[Recorded data]
Content starts

/-- RETURN_ACK_RECEIVE (R229): it ends the repetition; after a refusal the receiver, which still returns its side at the old T, proposes a
new T as well. -/
def execReturnAckReceive (msg : PlanMsg) (tagOk : Bool) (s : State) : Res :=
  .next (s.onDev (fun d => d.fromPeer msg.site.toNat msg.gwId.toNat tagOk (fun _ x =>
    { x with returnsTx := x.returnsTx.flatMap (fun r =>
        if !r.acked && r.site == msg.site.toNat && r.colour == msg.colour.toNat && r.t == msg.t.toNat &&
            carrierEngine r.m == msg.plane.toNat then
          { r with acked := true } :: (if msg.accept then [] else [{ r with t := x.returnTime }])
        else [r]) })))

/-- A receive side that returns hears the colour that the timetable gives now; where that is another one it retunes, inside a guard (R229,
log entry 114). -/
def Dev.rejoinRx (d : Dev) (m : Nat) : Dev :=
  let a := d.onKw m (fun x => { x with rxOut := false })
  if !a.rxMay m ∨ a.f R.KW_CAR_STATE.LO_COL m = ((a.sched m).lo).getD 0 then a
  else
    (((a.guardRx m (a.now + 1000 * a.guardUs)).startLo m).enterOof m).rebase m

/-- A transmit side that is used again sends on the colour that the timetable gives now (R229, log entry 114). -/
def Dev.rejoinTx (d : Dev) (m : Nat) : Dev :=
  let a := (d.onKw m (fun x => { x with txOut := false })).set R.LINE_CAR_STAT.RMT_OUT m 0
  if !a.txMay m ∨ a.f R.KW_CAR_STATE.TX_COL m = (a.wantTx m).getD 0 then a
  else ((a.guardTx m (a.now + 1000 * a.guardUs)).startTx m).rebase m

/-- CARRIER_REJOIN (R229): T has come. The receiver returns the side to its group; the sender uses the carrier again where it
accepted T. -/
def execCarrierRejoin (m : Fin 128) (s : State) : Res :=
  .next (s.onDev (fun d =>
    let d1 := if d.returnsTx.any (fun r => r.m == m.val && decide (diff40 r.t d.ns40 ≤ 0)) then
        { d.rejoinRx m with returnsTx := d.returnsTx.filter (fun r => !(r.m == m.val && r.acked && decide (diff40 r.t d.ns40 ≤ 0))) }
      else d
    let d2 := if d1.returnsRx.any (fun r => r.m == m.val && r.accept && !r.rejoined && decide (diff40 r.t d.ns40 ≤ 0)) then
        { d1.rejoinTx m with
          returnsRx := d1.returnsRx.map (fun (r : ReturnRx) => if r.m = m.val then { r with rejoined := true } else r) }
      else d1
    d2.regroup m))

/-! ### Commit and activation (R237 to R241) -/

/-- ANNOUNCE_RECEIVE (R223, R237). -/
def execAnnounceReceive (msg : PlanMsg) (tagOk : Bool) (s : State) : Res :=
  .next (s.onDev (fun d => d.fromPeer msg.site.toNat msg.gwId.toNat tagOk (fun _ x =>
    let bit := 2 ^ msg.site.toNat
    if msg.kind = 1 then
      match x.catPending with
      | some c =>
        if catPlan c = msg.id.toNat then
          if orderPrint c ≠ msg.orderPrint.toNat then x.set R.CAT_ERR.ORDER 0 1
          else if x.f R.CAT_STATE.ACT_AT = msg.t.toNat then x.set R.CAT_READY.READY 0 (x.f R.CAT_READY.READY ||| bit)
          else x
        else x
      | none => x
    else if msg.kind = 2 then
      if x.on R.ITIN_STATE.PEND ∧ x.f R.ITIN_ID.PEND_ID = msg.id.toNat ∧ x.f R.ITIN_STATE.ACT_AT = msg.t.toNat then
        x.set R.ITIN_READY.READY 0 (x.f R.ITIN_READY.READY ||| bit)
      else x
    else x)))

/-- Drop the pending page; the inactive page is empty again. -/
def Dev.dropPage (d : Dev) : Dev :=
  let v := 1 - d.f R.ITIN_STATE.ACTIVE
  let d1 := ((((d.set R.ITIN_STATE.PEND 0 0).set R.ITIN_STATE.COMMITTED 0 0).set R.ITIN_STATE.ACT_AT 0 0).set R.ITIN_ID.PEND_ID 0 0).set
    R.ITIN_READY.READY 0 0
  { d1 with pages := d1.pages.put v [] }

/-- Drop the pending Catalogue version. -/
def Dev.dropCat (d : Dev) : Dev :=
  let v := 1 - d.f R.CAT_STATE.ACTIVE
  let d1 := ((((d.set R.CAT_STATE.PEND 0 0).set R.CAT_STATE.COMMITTED 0 0).set R.CAT_STATE.ACT_AT 0 0).set R.CAT_ID.PEND_PLAN 0 0).set
    R.CAT_READY.READY 0 0
  { d1 with cats := d1.cats.put v [] }

/-- CANCEL_RECEIVE (R238): before the commit point the matching pending item is dropped; later CANCEL_LATE is set. -/
def execCancelReceive (msg : PlanMsg) (tagOk : Bool) (s : State) : Res :=
  .next (s.onDev (fun d => d.fromPeer msg.site.toNat msg.gwId.toNat tagOk (fun _ x =>
    if msg.kind = 1 then
      if x.on R.CAT_STATE.PEND ∧ x.f R.CAT_ID.PEND_PLAN = msg.id.toNat ∧ x.f R.CAT_STATE.ACT_AT = msg.t.toNat then
        (if x.catCommitted then x.set R.CAT_ERR.CANCEL_LATE 0 1 else x.dropCat)
      else x
    else if msg.kind = 2 then
      if x.on R.ITIN_STATE.PEND ∧ x.f R.ITIN_ID.PEND_ID = msg.id.toNat ∧ x.f R.ITIN_STATE.ACT_AT = msg.t.toNat then
        (if x.pageCommitted then x.set R.ITIN_ERR.CANCEL_LATE 0 1 else x.dropPage)
      else x
    else x)))

/-- COMMIT_POINT (R238): ACTIVATE − COMMIT_LEAD of the pending item has come. -/
def execCommitPoint (k : PlanKind) (s : State) : Res :=
  .next (s.onDev (fun d =>
    match k with
    | .catalogue => if d.catCommitted then (d.set R.CAT_STATE.COMMITTED 0 1).set R.CAT_STATE.HOLDING 0 1 else d
    | .page => if d.pageCommitted then d.set R.ITIN_STATE.COMMITTED 0 1 else d))

/-- The pending page becomes active (R239); MODE takes effect (R240), unless ITIN_CTL.ENABLE = 0 (R14). -/
def Dev.activatePage (d : Dev) : Dev :=
  if d.on R.ITIN_STATE.PEND then
    let old := d.activePage
    let d1 := (List.range 4).foldl (fun (acc : Dev) w =>
      (acc.bump R.ITIN_STAT_DROPPED.DROPPED w (pageCount old w - acc.f R.ITIN_STAT_NEXT.NEXT w)).set R.ITIN_STAT_NEXT.NEXT w 0) d
    let id := d.f R.ITIN_ID.PEND_ID
    let d2 := ((((d1.set R.ITIN_STATE.ACTIVE 0 (1 - d.f R.ITIN_STATE.ACTIVE)).set R.ITIN_STATE.PEND 0 0).set R.ITIN_STATE.COMMITTED 0 0).set
      R.ITIN_STATE.ACT_AT 0 0).set R.ITIN_ID.ACTIVE_ID 0 id
    let d3 := (d2.set R.ITIN_ID.PEND_ID 0 0).set R.ITIN_READY.READY 0 0
    let d4 := if d3.cat.isEmpty || pagePlan d3.activePage != catPlan d3.cat then d3.set R.ITIN_ERR.PLAN 0 1 else d3
    { d4 with itinMode := if d4.on R.ITIN_CTL.ENABLE then d4.shadow 4 else d4.itinMode }
  else d

/-- A NS40 time has come. -/
def Dev.hasCome (d : Dev) (t : Nat) : Bool := decide (diff40 t d.ns40 ≤ 0)

/-- PAGE_ACTIVATE: ACTIVATE of the pending page has come. -/
def execPageActivate (s : State) : Res := .next (s.onDev (fun d => if d.hasCome (d.f R.ITIN_STATE.ACT_AT) then d.activatePage else d))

Content ends

THE TASK
Take the entries above and transcribe them exactly as they stand.

RESULT FOR THIS EXERCISE
/-- RETURN_ACK_RECEIVE (R229): it ends the repetition; after a refusal the receiver, which still returns its side at the old T, proposes a
new T as well. -/
def execReturnAckReceive (msg : PlanMsg) (tagOk : Bool) (s : State) : Res :=
  .next (s.onDev (fun d => d.fromPeer msg.site.toNat msg.gwId.toNat tagOk (fun _ x =>
    { x with returnsTx := x.returnsTx.flatMap (fun r =>
        if !r.acked && r.site == msg.site.toNat && r.colour == msg.colour.toNat && r.t == msg.t.toNat &&
            carrierEngine r.m == msg.plane.toNat then
          { r with acked := true } :: (if msg.accept then [] else [{ r with t := x.returnTime }])
        else [r]) })))

/-- A receive side that returns hears the colour that the timetable gives now; where that is another one it retunes, inside a guard (R229,
log entry 114). -/
def Dev.rejoinRx (d : Dev) (m : Nat) : Dev :=
  let a := d.onKw m (fun x => { x with rxOut := false })
  if !a.rxMay m ∨ a.f R.KW_CAR_STATE.LO_COL m = ((a.sched m).lo).getD 0 then a
  else
    (((a.guardRx m (a.now + 1000 * a.guardUs)).startLo m).enterOof m).rebase m

/-- A transmit side that is used again sends on the colour that the timetable gives now (R229, log entry 114). -/
def Dev.rejoinTx (d : Dev) (m : Nat) : Dev :=
  let a := (d.onKw m (fun x => { x with txOut := false })).set R.LINE_CAR_STAT.RMT_OUT m 0
  if !a.txMay m ∨ a.f R.KW_CAR_STATE.TX_COL m = (a.wantTx m).getD 0 then a
  else ((a.guardTx m (a.now + 1000 * a.guardUs)).startTx m).rebase m

/-- CARRIER_REJOIN (R229): T has come. The receiver returns the side to its group; the sender uses the carrier again where it
accepted T. -/
def execCarrierRejoin (m : Fin 128) (s : State) : Res :=
  .next (s.onDev (fun d =>
    let d1 := if d.returnsTx.any (fun r => r.m == m.val && decide (diff40 r.t d.ns40 ≤ 0)) then
        { d.rejoinRx m with returnsTx := d.returnsTx.filter (fun r => !(r.m == m.val && r.acked && decide (diff40 r.t d.ns40 ≤ 0))) }
      else d
    let d2 := if d1.returnsRx.any (fun r => r.m == m.val && r.accept && !r.rejoined && decide (diff40 r.t d.ns40 ≤ 0)) then
        { d1.rejoinTx m with
          returnsRx := d1.returnsRx.map (fun (r : ReturnRx) => if r.m = m.val then { r with rejoined := true } else r) }
      else d1
    d2.regroup m))

/-! ### Commit and activation (R237 to R241) -/

/-- ANNOUNCE_RECEIVE (R223, R237). -/
def execAnnounceReceive (msg : PlanMsg) (tagOk : Bool) (s : State) : Res :=
  .next (s.onDev (fun d => d.fromPeer msg.site.toNat msg.gwId.toNat tagOk (fun _ x =>
    let bit := 2 ^ msg.site.toNat
    if msg.kind = 1 then
      match x.catPending with
      | some c =>
        if catPlan c = msg.id.toNat then
          if orderPrint c ≠ msg.orderPrint.toNat then x.set R.CAT_ERR.ORDER 0 1
          else if x.f R.CAT_STATE.ACT_AT = msg.t.toNat then x.set R.CAT_READY.READY 0 (x.f R.CAT_READY.READY ||| bit)
          else x
        else x
      | none => x
    else if msg.kind = 2 then
      if x.on R.ITIN_STATE.PEND ∧ x.f R.ITIN_ID.PEND_ID = msg.id.toNat ∧ x.f R.ITIN_STATE.ACT_AT = msg.t.toNat then
        x.set R.ITIN_READY.READY 0 (x.f R.ITIN_READY.READY ||| bit)
      else x
    else x)))

/-- Drop the pending page; the inactive page is empty again. -/
def Dev.dropPage (d : Dev) : Dev :=
  let v := 1 - d.f R.ITIN_STATE.ACTIVE
  let d1 := ((((d.set R.ITIN_STATE.PEND 0 0).set R.ITIN_STATE.COMMITTED 0 0).set R.ITIN_STATE.ACT_AT 0 0).set R.ITIN_ID.PEND_ID 0 0).set
    R.ITIN_READY.READY 0 0
  { d1 with pages := d1.pages.put v [] }

/-- Drop the pending Catalogue version. -/
def Dev.dropCat (d : Dev) : Dev :=
  let v := 1 - d.f R.CAT_STATE.ACTIVE
  let d1 := ((((d.set R.CAT_STATE.PEND 0 0).set R.CAT_STATE.COMMITTED 0 0).set R.CAT_STATE.ACT_AT 0 0).set R.CAT_ID.PEND_PLAN 0 0).set
    R.CAT_READY.READY 0 0
  { d1 with cats := d1.cats.put v [] }

/-- CANCEL_RECEIVE (R238): before the commit point the matching pending item is dropped; later CANCEL_LATE is set. -/
def execCancelReceive (msg : PlanMsg) (tagOk : Bool) (s : State) : Res :=
  .next (s.onDev (fun d => d.fromPeer msg.site.toNat msg.gwId.toNat tagOk (fun _ x =>
    if msg.kind = 1 then
      if x.on R.CAT_STATE.PEND ∧ x.f R.CAT_ID.PEND_PLAN = msg.id.toNat ∧ x.f R.CAT_STATE.ACT_AT = msg.t.toNat then
        (if x.catCommitted then x.set R.CAT_ERR.CANCEL_LATE 0 1 else x.dropCat)
      else x
    else if msg.kind = 2 then
      if x.on R.ITIN_STATE.PEND ∧ x.f R.ITIN_ID.PEND_ID = msg.id.toNat ∧ x.f R.ITIN_STATE.ACT_AT = msg.t.toNat then
        (if x.pageCommitted then x.set R.ITIN_ERR.CANCEL_LATE 0 1 else x.dropPage)
      else x
    else x)))

/-- COMMIT_POINT (R238): ACTIVATE − COMMIT_LEAD of the pending item has come. -/
def execCommitPoint (k : PlanKind) (s : State) : Res :=
  .next (s.onDev (fun d =>
    match k with
    | .catalogue => if d.catCommitted then (d.set R.CAT_STATE.COMMITTED 0 1).set R.CAT_STATE.HOLDING 0 1 else d
    | .page => if d.pageCommitted then d.set R.ITIN_STATE.COMMITTED 0 1 else d))

/-- The pending page becomes active (R239); MODE takes effect (R240), unless ITIN_CTL.ENABLE = 0 (R14). -/
def Dev.activatePage (d : Dev) : Dev :=
  if d.on R.ITIN_STATE.PEND then
    let old := d.activePage
    let d1 := (List.range 4).foldl (fun (acc : Dev) w =>
      (acc.bump R.ITIN_STAT_DROPPED.DROPPED w (pageCount old w - acc.f R.ITIN_STAT_NEXT.NEXT w)).set R.ITIN_STAT_NEXT.NEXT w 0) d
    let id := d.f R.ITIN_ID.PEND_ID
    let d2 := ((((d1.set R.ITIN_STATE.ACTIVE 0 (1 - d.f R.ITIN_STATE.ACTIVE)).set R.ITIN_STATE.PEND 0 0).set R.ITIN_STATE.COMMITTED 0 0).set
      R.ITIN_STATE.ACT_AT 0 0).set R.ITIN_ID.ACTIVE_ID 0 id
    let d3 := (d2.set R.ITIN_ID.PEND_ID 0 0).set R.ITIN_READY.READY 0 0
    let d4 := if d3.cat.isEmpty || pagePlan d3.activePage != catPlan d3.cat then d3.set R.ITIN_ERR.PLAN 0 1 else d3
    { d4 with itinMode := if d4.on R.ITIN_CTL.ENABLE then d4.shadow 4 else d4.itinMode }
  else d

/-- A NS40 time has come. -/
def Dev.hasCome (d : Dev) (t : Nat) : Bool := decide (diff40 t d.ns40 ≤ 0)

/-- PAGE_ACTIVATE: ACTIVATE of the pending page has come. -/
def execPageActivate (s : State) : Res := .next (s.onDev (fun d => if d.hasCome (d.f R.ITIN_STATE.ACT_AT) then d.activatePage else d))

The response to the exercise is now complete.